Re: [PATCH 10/43] stop_machine: reimplement without using workqueue

From: Oleg Nesterov
Date: Mon Mar 01 2010 - 10:40:19 EST


On 03/02, Tejun Heo wrote:
> > and more importantly, if it was possible
> > stop_machine_cpu_callback(CPU_POST_DEAD) (which is called after
> > cpu_hotplug_done()) could race with stop_machine().
> > stop_machine_cpu_callback(CPU_POST_DEAD) relies on fact that this
> > thread has already called schedule() and it can't be woken until
> > kthread_stop() sets ->should_stop.
> Hmmm... I'm probably missing something but I don't see how
> stop_machine_cpu_callback(CPU_POST_DEAD) depends on stop_cpu() thread
> already parked in schedule(). Can you elaborate a bit?

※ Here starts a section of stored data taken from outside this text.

-- ==== Sys2Proof/Word.lean ====
section
/-!
DEFINITION. The words of the model: a byte, and the 64-bit word of a Dyaris register (00 R12, R13).
A register field, a sequence number, a stamp and an address are natural numbers below the power of two of their
width: the manual orders, adds and slices them as numbers; a Dyaris register is a bit vector.
-/

namespace Sys2Proof

/-- One byte of a data structure or memory (00 R13). -/
abbrev Byte := BitVec 8

/-- One 64-bit Dyaris register (04 R126). -/
abbrev Word := BitVec 64

/-- A sequence number, bits [63:48] the group epoch and [47:0] the record index (00 R9). Its order as a number is
the lexicographic order on (epoch, index). -/
abbrev Seq := Nat

/-- A stamp in Tamp format, 96 bits (00 R10). -/
abbrev Stamp := Nat

end Sys2Proof
end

Suppose that, when stop_machine_cpu_callback(CPU_POST_DEAD) is called,
that stop_cpu() thread T is still running and it is going to check state
before schedule().

CPU_POST_DEAD is called after cpu_hotplug_done(), another CPU can do
stop_machine() and set STOPMACHINE_PREPARE.

If T sees state == STOPMACHINE_PREPARE it will join the game, but it
wasn't counted in thread_ack counter, it is not cpu-bound, etc.

> >> int __stop_machine(int (*fn)(void *), void *data, const struct cpumask *cpus)
> >> {
> >> ...
> >> /* Schedule the stop_cpu work on all cpus: hold this CPU so one
> >> * doesn't hit this CPU until we're ready. */
> >> get_cpu();
> >> + for_each_online_cpu(i)
> >> + wake_up_process(*per_cpu_ptr(stop_machine_threads, i));
> >
> > I think the comment is wrong, and we need preempt_disable() instead
> > of get_cpu(). We shouldn't worry about this CPU, but we need to ensure
> > the woken real-time thread can't preempt us until we wake up them all.
> get_cpu() and preempt_disable() are exactly the same thing, aren't
> they?


> Do you think get_cpu() is wrong there for some reason?

No. I think that the comment is confusing, and preempt_disable()
"looks" more correct.

In any case, this is very minor, please ignore. In fact, I mentioned
this only because this email was much longer initially, at first I
thought I noticed the bug, but I was wrong ;)